## TASK DETAILS
Needed from the data below: every line from the one with "(s.writeC v).delays = s.delays := rfl" up to and including the one with "(s.writePc v).a = s.a := rfl", repeated exactly and with nothing else.

----------

-- ==== Sys2Proof/Laws/State.lean ====
section
/-! SUPPORT. One lemma per field per update of the state, so that no later proof unfolds a record update. -/

namespace Sys2Proof.Machine

@[simp] theorem State.writeA_a (s : State) (v : Byte) : (s.writeA v).a = v := rfl
@[simp] theorem State.writeA_b (s : State) (v : Byte) : (s.writeA v).b = s.b := rfl
@[simp] theorem State.writeA_z (s : State) (v : Byte) : (s.writeA v).z = s.z := rfl
@[simp] theorem State.writeA_c (s : State) (v : Byte) : (s.writeA v).c = s.c := rfl
@[simp] theorem State.writeA_pc (s : State) (v : Byte) : (s.writeA v).pc = s.pc := rfl
@[simp] theorem State.writeA_mem (s : State) (v : Byte) : (s.writeA v).mem = s.mem := rfl
@[simp] theorem State.writeA_run (s : State) (v : Byte) : (s.writeA v).run = s.run := rfl
@[simp] theorem State.writeA_drv (s : State) (v : Byte) : (s.writeA v).drv = s.drv := rfl
@[simp] theorem State.writeA_dir (s : State) (v : Byte) : (s.writeA v).dir = s.dir := rfl
@[simp] theorem State.writeA_rs (s : State) (v : Byte) : (s.writeA v).rs = s.rs := rfl
@[simp] theorem State.writeA_rw (s : State) (v : Byte) : (s.writeA v).rw = s.rw := rfl
@[simp] theorem State.writeA_e (s : State) (v : Byte) : (s.writeA v).e = s.e := rfl
@[simp] theorem State.writeA_dout (s : State) (v : Byte) : (s.writeA v).dout = s.dout := rfl
@[simp] theorem State.writeA_trace (s : State) (v : Byte) : (s.writeA v).trace = s.trace := rfl
@[simp] theorem State.writeA_delays (s : State) (v : Byte) : (s.writeA v).delays = s.delays := rfl
@[simp] theorem State.writeA_params (s : State) (v : Byte) : (s.writeA v).params = s.params := rfl
@[simp] theorem State.writeA_stage (s : State) (v : Byte) : (s.writeA v).stage = s.stage := rfl
@[simp] theorem State.writeA_pending (s : State) (v : Byte) : (s.writeA v).pending = s.pending := rfl
@[simp] theorem State.writeA_active (s : State) (v : Byte) : (s.writeA v).active = s.active := rfl
@[simp] theorem State.writeA_answers (s : State) (v : Byte) : (s.writeA v).answers = s.answers := rfl
@[simp] theorem State.writeA_polls (s : State) (v : Byte) : (s.writeA v).polls = s.polls := rfl
@[simp] theorem State.writeA_draws (s : State) (v : Byte) : (s.writeA v).draws = s.draws := rfl

@[simp] theorem State.writeB_a (s : State) (v : Byte) : (s.writeB v).a = s.a := rfl
@[simp] theorem State.writeB_b (s : State) (v : Byte) : (s.writeB v).b = v := rfl
@[simp] theorem State.writeB_z (s : State) (v : Byte) : (s.writeB v).z = s.z := rfl
@[simp] theorem State.writeB_c (s : State) (v : Byte) : (s.writeB v).c = s.c := rfl
@[simp] theorem State.writeB_pc (s : State) (v : Byte) : (s.writeB v).pc = s.pc := rfl
@[simp] theorem State.writeB_mem (s : State) (v : Byte) : (s.writeB v).mem = s.mem := rfl
@[simp] theorem State.writeB_run (s : State) (v : Byte) : (s.writeB v).run = s.run := rfl
@[simp] theorem State.writeB_drv (s : State) (v : Byte) : (s.writeB v).drv = s.drv := rfl
@[simp] theorem State.writeB_dir (s : State) (v : Byte) : (s.writeB v).dir = s.dir := rfl
@[simp] theorem State.writeB_rs (s : State) (v : Byte) : (s.writeB v).rs = s.rs := rfl
@[simp] theorem State.writeB_rw (s : State) (v : Byte) : (s.writeB v).rw = s.rw := rfl
@[simp] theorem State.writeB_e (s : State) (v : Byte) : (s.writeB v).e = s.e := rfl
@[simp] theorem State.writeB_dout (s : State) (v : Byte) : (s.writeB v).dout = s.dout := rfl
@[simp] theorem State.writeB_trace (s : State) (v : Byte) : (s.writeB v).trace = s.trace := rfl
@[simp] theorem State.writeB_delays (s : State) (v : Byte) : (s.writeB v).delays = s.delays := rfl
@[simp] theorem State.writeB_params (s : State) (v : Byte) : (s.writeB v).params = s.params := rfl
@[simp] theorem State.writeB_stage (s : State) (v : Byte) : (s.writeB v).stage = s.stage := rfl
@[simp] theorem State.writeB_pending (s : State) (v : Byte) : (s.writeB v).pending = s.pending := rfl
@[simp] theorem State.writeB_active (s : State) (v : Byte) : (s.writeB v).active = s.active := rfl
@[simp] theorem State.writeB_answers (s : State) (v : Byte) : (s.writeB v).answers = s.answers := rfl
@[simp] theorem State.writeB_polls (s : State) (v : Byte) : (s.writeB v).polls = s.polls := rfl
@[simp] theorem State.writeB_draws (s : State) (v : Byte) : (s.writeB v).draws = s.draws := rfl

@[simp] theorem State.writeZ_a (s : State) (v : Bool) : (s.writeZ v).a = s.a := rfl
@[simp] theorem State.writeZ_b (s : State) (v : Bool) : (s.writeZ v).b = s.b := rfl
@[simp] theorem State.writeZ_z (s : State) (v : Bool) : (s.writeZ v).z = v := rfl
@[simp] theorem State.writeZ_c (s : State) (v : Bool) : (s.writeZ v).c = s.c := rfl
@[simp] theorem State.writeZ_pc (s : State) (v : Bool) : (s.writeZ v).pc = s.pc := rfl
@[simp] theorem State.writeZ_mem (s : State) (v : Bool) : (s.writeZ v).mem = s.mem := rfl
@[simp] theorem State.writeZ_run (s : State) (v : Bool) : (s.writeZ v).run = s.run := rfl
@[simp] theorem State.writeZ_drv (s : State) (v : Bool) : (s.writeZ v).drv = s.drv := rfl
@[simp] theorem State.writeZ_dir (s : State) (v : Bool) : (s.writeZ v).dir = s.dir := rfl
@[simp] theorem State.writeZ_rs (s : State) (v : Bool) : (s.writeZ v).rs = s.rs := rfl
@[simp] theorem State.writeZ_rw (s : State) (v : Bool) : (s.writeZ v).rw = s.rw := rfl
@[simp] theorem State.writeZ_e (s : State) (v : Bool) : (s.writeZ v).e = s.e := rfl
@[simp] theorem State.writeZ_dout (s : State) (v : Bool) : (s.writeZ v).dout = s.dout := rfl
@[simp] theorem State.writeZ_trace (s : State) (v : Bool) : (s.writeZ v).trace = s.trace := rfl
@[simp] theorem State.writeZ_delays (s : State) (v : Bool) : (s.writeZ v).delays = s.delays := rfl
@[simp] theorem State.writeZ_params (s : State) (v : Bool) : (s.writeZ v).params = s.params := rfl
@[simp] theorem State.writeZ_stage (s : State) (v : Bool) : (s.writeZ v).stage = s.stage := rfl
@[simp] theorem State.writeZ_pending (s : State) (v : Bool) : (s.writeZ v).pending = s.pending := rfl
@[simp] theorem State.writeZ_active (s : State) (v : Bool) : (s.writeZ v).active = s.active := rfl
@[simp] theorem State.writeZ_answers (s : State) (v : Bool) : (s.writeZ v).answers = s.answers := rfl
@[simp] theorem State.writeZ_polls (s : State) (v : Bool) : (s.writeZ v).polls = s.polls := rfl
@[simp] theorem State.writeZ_draws (s : State) (v : Bool) : (s.writeZ v).draws = s.draws := rfl

@[simp] theorem State.writeC_a (s : State) (v : Bool) : (s.writeC v).a = s.a := rfl
@[simp] theorem State.writeC_b (s : State) (v : Bool) : (s.writeC v).b = s.b := rfl
@[simp] theorem State.writeC_z (s : State) (v : Bool) : (s.writeC v).z = s.z := rfl
@[simp] theorem State.writeC_c (s : State) (v : Bool) : (s.writeC v).c = v := rfl
@[simp] theorem State.writeC_pc (s : State) (v : Bool) : (s.writeC v).pc = s.pc := rfl
@[simp] theorem State.writeC_mem (s : State) (v : Bool) : (s.writeC v).mem = s.mem := rfl
@[simp] theorem State.writeC_run (s : State) (v : Bool) : (s.writeC v).run = s.run := rfl
@[simp] theorem State.writeC_drv (s : State) (v : Bool) : (s.writeC v).drv = s.drv := rfl
@[simp] theorem State.writeC_dir (s : State) (v : Bool) : (s.writeC v).dir = s.dir := rfl
@[simp] theorem State.writeC_rs (s : State) (v : Bool) : (s.writeC v).rs = s.rs := rfl
@[simp] theorem State.writeC_rw (s : State) (v : Bool) : (s.writeC v).rw = s.rw := rfl
@[simp] theorem State.writeC_e (s : State) (v : Bool) : (s.writeC v).e = s.e := rfl
@[simp] theorem State.writeC_dout (s : State) (v : Bool) : (s.writeC v).dout = s.dout := rfl
@[simp] theorem State.writeC_trace (s : State) (v : Bool) : (s.writeC v).trace = s.trace := rfl
@[simp] theorem State.writeC_delays (s : State) (v : Bool) : (s.writeC v).delays = s.delays := rfl
@[simp] theorem State.writeC_params (s : State) (v : Bool) : (s.writeC v).params = s.params := rfl
@[simp] theorem State.writeC_stage (s : State) (v : Bool) : (s.writeC v).stage = s.stage := rfl
@[simp] theorem State.writeC_pending (s : State) (v : Bool) : (s.writeC v).pending = s.pending := rfl
@[simp] theorem State.writeC_active (s : State) (v : Bool) : (s.writeC v).active = s.active := rfl
@[simp] theorem State.writeC_answers (s : State) (v : Bool) : (s.writeC v).answers = s.answers := rfl
@[simp] theorem State.writeC_polls (s : State) (v : Bool) : (s.writeC v).polls = s.polls := rfl
@[simp] theorem State.writeC_draws (s : State) (v : Bool) : (s.writeC v).draws = s.draws := rfl

@[simp] theorem State.writePc_a (s : State) (v : Nibble) : (s.writePc v).a = s.a := rfl
@[simp] theorem State.writePc_b (s : State) (v : Nibble) : (s.writePc v).b = s.b := rfl
@[simp] theorem State.writePc_z (s : State) (v : Nibble) : (s.writePc v).z = s.z := rfl
@[simp] theorem State.writePc_c (s : State) (v : Nibble) : (s.writePc v).c = s.c := rfl
@[simp] theorem State.writePc_pc (s : State) (v : Nibble) : (s.writePc v).pc = v := rfl
@[simp] theorem State.writePc_mem (s : State) (v : Nibble) : (s.writePc v).mem = s.mem := rfl
@[simp] theorem State.writePc_run (s : State) (v : Nibble) : (s.writePc v).run = s.run := rfl
@[simp] theorem State.writePc_drv (s : State) (v : Nibble) : (s.writePc v).drv = s.drv := rfl
@[simp] theorem State.writePc_dir (s : State) (v : Nibble) : (s.writePc v).dir = s.dir := rfl
@[simp] theorem State.writePc_rs (s : State) (v : Nibble) : (s.writePc v).rs = s.rs := rfl
@[simp] theorem State.writePc_rw (s : State) (v : Nibble) : (s.writePc v).rw = s.rw := rfl
@[simp] theorem State.writePc_e (s : State) (v : Nibble) : (s.writePc v).e = s.e := rfl
@[simp] theorem State.writePc_dout (s : State) (v : Nibble) : (s.writePc v).dout = s.dout := rfl
@[simp] theorem State.writePc_trace (s : State) (v : Nibble) : (s.writePc v).trace = s.trace := rfl
@[simp] theorem State.writePc_delays (s : State) (v : Nibble) : (s.writePc v).delays = s.delays := rfl
@[simp] theorem State.writePc_params (s : State) (v : Nibble) : (s.writePc v).params = s.params := rfl
@[simp] theorem State.writePc_stage (s : State) (v : Nibble) : (s.writePc v).stage = s.stage := rfl
@[simp] theorem State.writePc_pending (s : State) (v : Nibble) : (s.writePc v).pending = s.pending := rfl
@[simp] theorem State.writePc_active (s : State) (v : Nibble) : (s.writePc v).active = s.active := rfl
@[simp] theorem State.writePc_answers (s : State) (v : Nibble) : (s.writePc v).answers = s.answers := rfl
@[simp] theorem State.writePc_polls (s : State) (v : Nibble) : (s.writePc v).polls = s.polls := rfl
@[simp] theorem State.writePc_draws (s : State) (v : Nibble) : (s.writePc v).draws = s.draws := rfl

----------

## ANSWER SECTION
@[simp] theorem State.writeC_delays (s : State) (v : Bool) : (s.writeC v).delays = s.delays := rfl
@[simp] theorem State.writeC_params (s : State) (v : Bool) : (s.writeC v).params = s.params := rfl
@[simp] theorem State.writeC_stage (s : State) (v : Bool) : (s.writeC v).stage = s.stage := rfl
@[simp] theorem State.writeC_pending (s : State) (v : Bool) : (s.writeC v).pending = s.pending := rfl
@[simp] theorem State.writeC_active (s : State) (v : Bool) : (s.writeC v).active = s.active := rfl
@[simp] theorem State.writeC_answers (s : State) (v : Bool) : (s.writeC v).answers = s.answers := rfl
@[simp] theorem State.writeC_polls (s : State) (v : Bool) : (s.writeC v).polls = s.polls := rfl
@[simp] theorem State.writeC_draws (s : State) (v : Bool) : (s.writeC v).draws = s.draws := rfl

@[simp] theorem State.writePc_a (s : State) (v : Nibble) : (s.writePc v).a = s.a := rfl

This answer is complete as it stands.